Mon cycle circadien est niqué depuis des mois. On peut pas traverser sa jungle mentale destroy avec un style de vie organisé. Ce serait comme insulter ou trahir une tradition ancestrale (des fois, les traditions, c'est bien. Un peu comme le cahier des charges Moët & Chandon), un rite de passage.
Donc, dans un esprit euh qui est ce qu'il est, je me suis tapée avant hier une nuit blanche de 15h. Ouais, bah con à dire, ça a fait une sorte de mini reset dans ma tête (ou aggravé les choses, va savoir, je m'en rends peut-être plus compte). 15 heures qui ont été mises à profit afin de concocter la soundtrack parfaite quand tout part en couille. Et je te parle pas d'écouter Leonard Cohen ou un truc profond quand ça chie dans le ventilo (bien que honnêtement, pour avoir pratiqué plus d'une fois, une bonne bouteille de vin en compagnie de Cohen, ça fonctionne rudement bien. Pareil pour le combo vin + Chavela Vargas... même si tu entraves que dalle à l'espagnol.
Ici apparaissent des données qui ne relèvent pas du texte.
-- ==== Sys2Proof/Certificates/Slice0/Obligations.lean ====
section
/-! DEFINITION. The statements about the SL10, for the provers. -/

open Sys2Proof Sys2Proof.Machine

/-! ### The queue, reset and ticks -/

/-- A step runs the command at the front of the queue with the rest of the queue in place; with no command waiting it changes nothing,
which is the model's choice (entry 7). -/
def Obligations.StepRunsFrontCommand : Prop :=
  (∀ (c : Instr) (rest : List Instr) (s : State), s.pending = c :: rest → step s = exec c { s with pending := rest })
  ∧ ∀ s : State, s.pending = [] → step s = .next s

/-- Every command completes, and none touches the queue of the commands that wait.
That a command whose event is not due completes with no effect, and that the queue is kept through a reset, is the model's choice (entries 4
and 14). -/
def Obligations.CommandsComplete : Prop :=
  ∀ (c : Instr) (s : State), ∃ t, exec c s = .next t ∧ t.pending = s.pending

/-- RESET and RESET_PIN_ASSERTED: every block takes the values its own chapter gives, each field of its state (R196, R1, R11, R16, R17, R56,
R65, R79, R81, R83, R102, R151, R180, R188; R41, R43 and R44 for the tables), RESET reads the straps (R166: the station address is the number
of the address straps when it lies from 1 to 30 and the six straps hold an odd number of ones), and while the reset pin is held active every
other command leaves the part as it is.
That a port is ABSENT with its presence inactive and sends nothing until the first tick is the model's choice (entry 3); that a held part takes
no other command, and that RESET reads the straps it carries, is its reading (entry 14). -/
def Obligations.ResetPinAndStraps : Prop :=
  (∀ (straps : Straps) (s : State), ∃ t, exec (.reset straps) s = .next t ∧ ResetValues t ∧ t.resetHeld = false
      ∧ t.started = false ∧ t.pending = s.pending
      ∧ t.host.rate = (match straps.rate.toNat with | 0 => .b38400 | 1 => .b115200 | 2 => .b460800 | _ => .b921600)
      ∧ ∀ n, t.host.address = some n ↔
          (straps.address.toNat = n ∧ 1 ≤ n ∧ n ≤ 30
            ∧ ((List.range 5).countP (fun i => straps.address.getLsbD i) + if straps.parity then 1 else 0) % 2 = 1))
  ∧ (∀ s : State, ∃ t, exec .resetPinAsserted s = .next t ∧ ResetValues t ∧ t.resetHeld = true ∧ t.pending = s.pending)
  ∧ ∀ (c : Instr) (s : State), s.resetHeld = true → (∀ straps, c ≠ .reset straps) → c ≠ .resetPinAsserted → exec c s = .next s

/-- START_UP_FIRST_TICK on a part that has just been reset (R197): the pistol takes its first sample, each port reads its presence line
and is LINKING with its break or ABSENT, and the load begins.
That this tick advances the clock, and the port values before it, are the model's choice (entries 3 and
13). -/
def Obligations.FirstTickStartsUp : Prop :=
  ∀ (pins : Pins) (s : State), s.resetHeld = false → s.started = false → (∀ p, s.port p = portReset) →
    ∃ t, exec (.startUpFirstTick pins) s = .next t ∧ t.clock = s.clock + 1 ∧ t.started = true
      ∧ t.pistol.prev = some pins.pistol ∧ t.pistol.unit = s.pistol.unit
      ∧ t.store.job = .addressing ∧ t.store.deadline = some (s.clock + 201#32) ∧ t.store.state = s.store.state
      ∧ t.events = s.events ∧ t.seq = s.seq ∧ t.laneMap = s.laneMap ∧ t.rings = s.rings
      ∧ ∀ p : PortIx,
          if pins.presence.getLsbD p.val = true then
            t.port p = { portReset with link := .linking, presence := true, helloWaitEnd := some (s.clock + 5001#32),
                                        brk := .low (s.clock + 2#32) }
          else t.port p = { portReset with presence := false }

/-- TICK: the line clock advances by one and wraps to 0 (R1). What is still due at the old tick is taken first, as its commands take it, and is
due no longer: every end time that has come, a pistol event, a presence change, and a reply at its 2 ms, which leaves the transmitter IDLE; only
the abandoned reply of a RESTART brings the reset first, and the tick is then the first one after it (R178, R196). Then the pistol takes its
sample: in QUIET an edge, in QUALIFYING an inactive sample or the one at the qualify end, waits for its command, and in HELD the quiet run grows
or starts again (R4, R6, R8); each port reads its presence line (R26); the ring entries named fail their checks from now on (R67); and nothing
else changes but the two marks of the tick.
That a tick takes what is left due, in that order, that a sample waits for its command, the upsets of a tick, the first tick and the tick of the
2 ms are the model's choice (entries 4, 5, 6, 13 and 20). -/
def Obligations.TickAdvancesClock : Prop :=
  (∀ (pins : Pins) (upsets : List (LaneIx × Nat)) (s : State), s.resetHeld = false →
    ∃ t, exec (.tick pins upsets) s = .next t ∧ t.pins = pins ∧ t.started = true
      ∧ (s.started = false → exec (.startUpFirstTick pins) s = .next t)
      ∧ (s.started = true → s.host.restartPending = true → (∃ rep, s.host.tx = .waiting rep s.clock) →
          t.clock = 1#32 ∧ t.seq.history = [] ∧ t.store.state = .loading ∧ t.host.tx = .idle)
      ∧ (s.started = false ∨ s.host.restartPending = false ∨ (∀ rep, s.host.tx ≠ .waiting rep s.clock) → t.clock = s.clock + 1)
      ∧ (s.started = true → s.host.restartPending = false → (∃ rep, s.host.tx = .waiting rep s.clock) → t.host.tx = .idle)
      ∧ (s.started = true → s.host.restartPending = false ∨ (∀ rep, s.host.tx ≠ .waiting rep s.clock) → DueTaken s t))
  ∧ ∀ (pins : Pins) (upsets : List (LaneIx × Nat)) (s : State), s.resetHeld = false → s.started = true →
    ∃ u, Runs dueCommands s u ∧ (NothingDue s → u = s)
      ∧ (u.started = false → exec (.tick pins upsets) s = exec (.startUpFirstTick pins) u)
      ∧ (u.started = true → ∃ (x : Pistol) (rings : Vector Ring 10), exec (.tick pins upsets) s = .next
          { u with clock := u.clock + 1, pins := pins, pistol := x, rings := rings,
                   ports := Vector.ofFn fun p =>
                     { u.ports[p] with presenceRun := if pins.presence.getLsbD p.val = (u.ports[p]).presence then 0
                                                      else min ((u.ports[p]).presenceRun + 1) 20 },
                   events := { u.events with pulseThisTick := false }, store := { u.store with busUsed := false } }
        ∧ (u.pistol.unit = .quiet →
            x = if pins.pistol = true ∧ u.pistol.prev = some false then { u.pistol with sample := some true }
                else { u.pistol with prev := some pins.pistol, sample := none })
        ∧ (∀ te qe, u.pistol.unit = .qualifying te qe →
            x = if pins.pistol = true ∧ qe ≠ u.clock + 1 then { u.pistol with prev := some true, sample := none }
                else { u.pistol with sample := some pins.pistol })
        ∧ (u.pistol.unit = .held →
            x = { u.pistol with prev := some pins.pistol, sample := none,
                                quietRun := if pins.pistol then 0 else min (u.pistol.quietRun + 1) 500 })
        ∧ ∀ l : LaneIx, rings[l].writeIndex = (u.ring l).writeIndex ∧ rings[l].count = (u.ring l).count
            ∧ rings[l].frozenBy = (u.ring l).frozenBy
            ∧ ∀ i, rings[l].slots[i]? = (u.ring l).slots[i]?.map fun w => if (l, i) ∈ upsets then { w with intact := false } else w)

/-- R2: the difference of two times is b subtracted from a modulo 2^32, read as a signed 32-bit number; a is before b when it is
negative, at b when it is 0, after b when it is positive, at or before b when it is 0 or negative, and at or after b when it is 0 or
positive; and it is the true count of the ticks between two times less than 2^31 ticks apart. -/
def Obligations.TimeDifferenceIsSigned : Prop :=
  (∀ a b : Time,
    ((a.toNat + 4294967296 - b.toNat) % 4294967296 ≤ 2147483647 →
        tdiff a b = (((a.toNat + 4294967296 - b.toNat) % 4294967296 : Nat) : Int))
    ∧ (2147483648 ≤ (a.toNat + 4294967296 - b.toNat) % 4294967296 →
        tdiff a b = (((a.toNat + 4294967296 - b.toNat) % 4294967296 : Nat) : Int) - 4294967296)
    ∧ (isBefore a b = true ↔ tdiff a b < 0)
    ∧ (a = b ↔ tdiff a b = 0)
    ∧ (¬ (isBefore a b = true ∨ a = b) ↔ 0 < tdiff a b)
    ∧ (isBefore a b = true ∨ a = b ↔ tdiff a b ≤ 0)
    ∧ (isBefore a b = false ↔ 0 ≤ tdiff a b))
  ∧ ∀ (a : Time) (n : Nat), n < 2147483648 → tdiff (tadd a n) a = n ∧ tdiff a (tadd a n) = -(n : Int)

/-! ### Requests: common refusals, reading requests -/

/-- R173: a request of an unknown kind, of the wrong length, or, while the store is LOADING, of any kind but STATUS, is refused, in that
order, with an empty payload, and changes nothing but the reply that waits. UNKNOWN_KIND_REQUEST of an unknown kind is the first case. -/
def Obligations.CommonRefusals : Prop :=
  ∀ (c : Instr) (code : Byte) (r : Request) (s : State), requestOf c = some (code, r) → Takes s r → r.payload.length ≤ 200 →
    (kindOfCode code = none → exec c s = .next { s with host := answered s r code .unknownKind [] })
    ∧ (∀ k, kindOfCode code = some k →
        (r.payload.length ≠ k.length → exec c s = .next { s with host := answered s r code .badLength [] })
        ∧ (r.payload.length = k.length → s.store.state = .loading → k ≠ .status →
            exec c s = .next { s with host := answered s r code .busy [] }))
T'inquiètes, tu lâcheras des sceaux de larmes avec une facilité déconcertante).
Je te parle de la soundtrack : "Putain quel vaste merdier mais va falloir déambuler de façon cocasse dans une direction un chouïa plus avenante pour le bien-être".
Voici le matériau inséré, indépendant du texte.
/-! ### State.mapDetectors -/

@[simp] theorem State.mapDetectors_clock (ls : List LaneIx) (f : Detector → Detector) : (s.mapDetectors ls f).clock = s.clock := rfl
@[simp] theorem State.mapDetectors_pins (ls : List LaneIx) (f : Detector → Detector) : (s.mapDetectors ls f).pins = s.pins := rfl
@[simp] theorem State.mapDetectors_resetHeld (ls : List LaneIx) (f : Detector → Detector) : (s.mapDetectors ls f).resetHeld = s.resetHeld := rfl
@[simp] theorem State.mapDetectors_started (ls : List LaneIx) (f : Detector → Detector) : (s.mapDetectors ls f).started = s.started := rfl
@[simp] theorem State.mapDetectors_pistol (ls : List LaneIx) (f : Detector → Detector) : (s.mapDetectors ls f).pistol = s.pistol := rfl
@[simp] theorem State.mapDetectors_driver (ls : List LaneIx) (f : Detector → Detector) : (s.mapDetectors ls f).driver = s.driver := rfl
@[simp] theorem State.mapDetectors_ports (ls : List LaneIx) (f : Detector → Detector) : (s.mapDetectors ls f).ports = s.ports := rfl
@[simp] theorem State.mapDetectors_laneMap (ls : List LaneIx) (f : Detector → Detector) : (s.mapDetectors ls f).laneMap = s.laneMap := rfl
@[simp] theorem State.mapDetectors_profiles (ls : List LaneIx) (f : Detector → Detector) : (s.mapDetectors ls f).profiles = s.profiles := rfl
@[simp] theorem State.mapDetectors_line (ls : List LaneIx) (f : Detector → Detector) : (s.mapDetectors ls f).line = s.line := rfl
@[simp] theorem State.mapDetectors_assemblers (ls : List LaneIx) (f : Detector → Detector) : (s.mapDetectors ls f).assemblers = s.assemblers := rfl
@[simp] theorem State.mapDetectors_rings (ls : List LaneIx) (f : Detector → Detector) : (s.mapDetectors ls f).rings = s.rings := rfl
@[simp] theorem State.mapDetectors_zeros (ls : List LaneIx) (f : Detector → Detector) : (s.mapDetectors ls f).zeros = s.zeros := rfl
@[simp] theorem State.mapDetectors_detectors (ls : List LaneIx) (f : Detector → Detector) : (s.mapDetectors ls f).detectors = Vector.ofFn fun l => if l ∈ ls then f s.detectors[l] else s.detectors[l] := rfl
@[simp] theorem State.mapDetectors_seq (ls : List LaneIx) (f : Detector → Detector) : (s.mapDetectors ls f).seq = s.seq := rfl
@[simp] theorem State.mapDetectors_reservation (ls : List LaneIx) (f : Detector → Detector) : (s.mapDetectors ls f).reservation = s.reservation := rfl
@[simp] theorem State.mapDetectors_host (ls : List LaneIx) (f : Detector → Detector) : (s.mapDetectors ls f).host = s.host := rfl
@[simp] theorem State.mapDetectors_events (ls : List LaneIx) (f : Detector → Detector) : (s.mapDetectors ls f).events = s.events := rfl
@[simp] theorem State.mapDetectors_store (ls : List LaneIx) (f : Detector → Detector) : (s.mapDetectors ls f).store = s.store := rfl
@[simp] theorem State.mapDetectors_pending (ls : List LaneIx) (f : Detector → Detector) : (s.mapDetectors ls f).pending = s.pending := rfl

/-! ### State.mapRings -/

@[simp] theorem State.mapRings_clock (ls : List LaneIx) (f : Ring → Ring) : (s.mapRings ls f).clock = s.clock := rfl
@[simp] theorem State.mapRings_pins (ls : List LaneIx) (f : Ring → Ring) : (s.mapRings ls f).pins = s.pins := rfl
@[simp] theorem State.mapRings_resetHeld (ls : List LaneIx) (f : Ring → Ring) : (s.mapRings ls f).resetHeld = s.resetHeld := rfl
@[simp] theorem State.mapRings_started (ls : List LaneIx) (f : Ring → Ring) : (s.mapRings ls f).started = s.started := rfl
@[simp] theorem State.mapRings_pistol (ls : List LaneIx) (f : Ring → Ring) : (s.mapRings ls f).pistol = s.pistol := rfl
@[simp] theorem State.mapRings_driver (ls : List LaneIx) (f : Ring → Ring) : (s.mapRings ls f).driver = s.driver := rfl
@[simp] theorem State.mapRings_ports (ls : List LaneIx) (f : Ring → Ring) : (s.mapRings ls f).ports = s.ports := rfl
@[simp] theorem State.mapRings_laneMap (ls : List LaneIx) (f : Ring → Ring) : (s.mapRings ls f).laneMap = s.laneMap := rfl
@[simp] theorem State.mapRings_profiles (ls : List LaneIx) (f : Ring → Ring) : (s.mapRings ls f).profiles = s.profiles := rfl
@[simp] theorem State.mapRings_line (ls : List LaneIx) (f : Ring → Ring) : (s.mapRings ls f).line = s.line := rfl
@[simp] theorem State.mapRings_assemblers (ls : List LaneIx) (f : Ring → Ring) : (s.mapRings ls f).assemblers = s.assemblers := rfl
@[simp] theorem State.mapRings_rings (ls : List LaneIx) (f : Ring → Ring) : (s.mapRings ls f).rings = Vector.ofFn fun l => if l ∈ ls then f s.rings[l] else s.rings[l] := rfl
@[simp] theorem State.mapRings_zeros (ls : List LaneIx) (f : Ring → Ring) : (s.mapRings ls f).zeros = s.zeros := rfl
@[simp] theorem State.mapRings_detectors (ls : List LaneIx) (f : Ring → Ring) : (s.mapRings ls f).detectors = s.detectors := rfl
@[simp] theorem State.mapRings_seq (ls : List LaneIx) (f : Ring → Ring) : (s.mapRings ls f).seq = s.seq := rfl
@[simp] theorem State.mapRings_reservation (ls : List LaneIx) (f : Ring → Ring) : (s.mapRings ls f).reservation = s.reservation := rfl
@[simp] theorem State.mapRings_host (ls : List LaneIx) (f : Ring → Ring) : (s.mapRings ls f).host = s.host := rfl
@[simp] theorem State.mapRings_events (ls : List LaneIx) (f : Ring → Ring) : (s.mapRings ls f).events = s.events := rfl
@[simp] theorem State.mapRings_store (ls : List LaneIx) (f : Ring → Ring) : (s.mapRings ls f).store = s.store := rfl
@[simp] theorem State.mapRings_pending (ls : List LaneIx) (f : Ring → Ring) : (s.mapRings ls f).pending = s.pending := rfl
La recette de la muerte girly déglinguée sans se casser le cul :
- La BO de Wolf Of Wall Street
- La BO de Russian Doll
- La BO de Charlie's Angels 1 et 2 (si si, j'insiste)
- La BO de A Simple Favor 1 et 2
- La BO de Birds of Prey (Sway !!)
Ensuite, tu secoues le bordel, fort. Très fort. Et tu rajoutes Good Vibrations des Beach Boys comme une cerise confite (ou la giclée de ton alcool préféré, hein). Drink the fuckin' juice.
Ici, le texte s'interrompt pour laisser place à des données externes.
/-- The close of the attempt at the window close keeps the settle end and leaves no window end (R81, R97). -/
theorem windowClose_spec (r : Record) (s : State) : WritesAttempt s (windowClose r s)
    ∧ (windowClose r s).seq.settleEnd = s.seq.settleEnd ∧ (windowClose r s).seq.windowEnd = none := by
  obtain ⟨writes, verdict⟩ := endWatches_frame r.lanes s
  have settle : (forLanes r.lanes endWatch s).seq.settleEnd = s.seq.settleEnd := (congrArg Sequencer.settleEnd verdict.seqRest :)
  refine ⟨?_, ?_, rfl⟩
  · exact writes.trans (.trans (b := (forLanes r.lanes endWatch s).mapDetectors r.lanes Detector.close) rfl
      (.trans (.changeRecord r.id (fun r => { r with windowClose := some s.clock, state := .decided }) _) rfl))
  · simpa [windowClose, place, State.mapRings, changeRecord_eq, State.mapDetectors] using settle

theorem lineState_congr {s t : State} (h : t.seq.history = s.seq.history) : lineState t = lineState s := by
  unfold lineState openRecord; rw [h]

/-- WINDOW_CLOSE_EXPIRY keeps the settle end, and after it no window end of a RUNNING line is due (R97). -/
theorem windowCloseStep_spec (s : State) : WritesAttempt s (windowCloseStep s)
    ∧ (windowCloseStep s).seq.settleEnd = s.seq.settleEnd
    ∧ ((windowCloseStep s).seq.windowEnd = some s.clock → lineState (windowCloseStep s) ≠ .running) := by
  unfold windowCloseStep
  split
  · rcases lineState_cases s with ⟨ho, hl⟩ | ⟨r, ho, hr⟩
    · rw [ho]; exact ⟨rfl, rfl, fun _ => by rw [hl]; exact LineState.noConfusion⟩
    · simp only [ho]
      split
      · obtain ⟨writes, settle, window⟩ := windowClose_spec r s
        exact ⟨writes, settle, fun h => by rw [window] at h; cases h⟩
      · next hn =>
        refine ⟨rfl, rfl, fun _ => ?_⟩
        rcases hr with ⟨_, hl⟩ | ⟨_, hl⟩ | ⟨hrun, _⟩
        · rw [hl]; exact LineState.noConfusion
        · rw [hl]; exact LineState.noConfusion
        · exact absurd hrun hn
  · next h => exact ⟨rfl, rfl, fun k => absurd k h⟩

/-- RECALL_SHOT_END_EXPIRY writes the recall-shot end alone (R81). -/
theorem recallShotEndStep_spec (s : State) : WritesAttempt s (recallShotEndStep s)
    ∧ (recallShotEndStep s).seq = { s.seq with recallShotEnd := (recallShotEndStep s).seq.recallShotEnd } := by
  unfold recallShotEndStep; split <;> exact ⟨rfl, rfl⟩

theorem recallShotEndStep_taken (s : State) : (recallShotEndStep s).seq.recallShotEnd ≠ some s.clock := by
  unfold recallShotEndStep
  split
  · exact (Option.some_ne_none _).symm
  · assumption

theorem heldAgeEndStep_spec (l : LaneIx) (s : State) :
    WritesAttempt s (heldAgeEndStep l s) ∧ (heldAgeEndStep l s).seq = s.seq := by
  unfold heldAgeEndStep; split <;> exact ⟨rfl, rfl⟩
Ce truc m'a assez bien lavé mes sentiments intérieurs. Mieux, je dirais que ça a donné une saveur surprenante. Je me suis dit que ça allait être la soundtrack parfaite pour faire un ménage de printemps anticipé mais ô combien salvateur chez moi façon Jordan Belfort au top de sa forme (ou comme mon père, c'est à dire par le vide ; il était pas très Marie Kondo. Parce que voilà, quand t'es dans ta jungle tragi-comique mystique, t'es pas vraiment à jour question lessives et rangement, ce qui est bien normal -- et peut-être même souhaitable).
Du coup, cette nuit, j'ai enfin pu aller me coucher à 23h et me lever à 7h30 !!!! Putain, le regain de normalité sans que ça me donne envie de quicher a été accueilli les bras ouverts par mon être disloqué et enfin un peu content. (certes, encore fragile).
Bref ! Je suis donc partie faire les courses en ayant l'impression d'avoir un peu retrouver ce putain de Mojo perdu depuis des mois. Me sentant pousser des ailes, j'ai carrément eu envie de fêter ça avec un verre de vin, quoi. Puis j'ai réalisé que mon moral était encore beaucoup trop groovy pour s'y risquer (les cuites me donnent littéralement envie de me pendre le lendemain. Sérieusement. Pas pour la forme. C'est comme m'envoyer mon syndrôme prémenstruel sous stéroïdes dans la gueule en random select.) Et je viens à peine de sortir de ma mer rouge endo stade 4 (ouais, je t'en prie, j'aime servir des détails, c'est de bon coeur). Donc, je me suis rabattue sur la glace à la fraise Häagen Dazs qui coute la peau du cul dans un move plein de sagesse.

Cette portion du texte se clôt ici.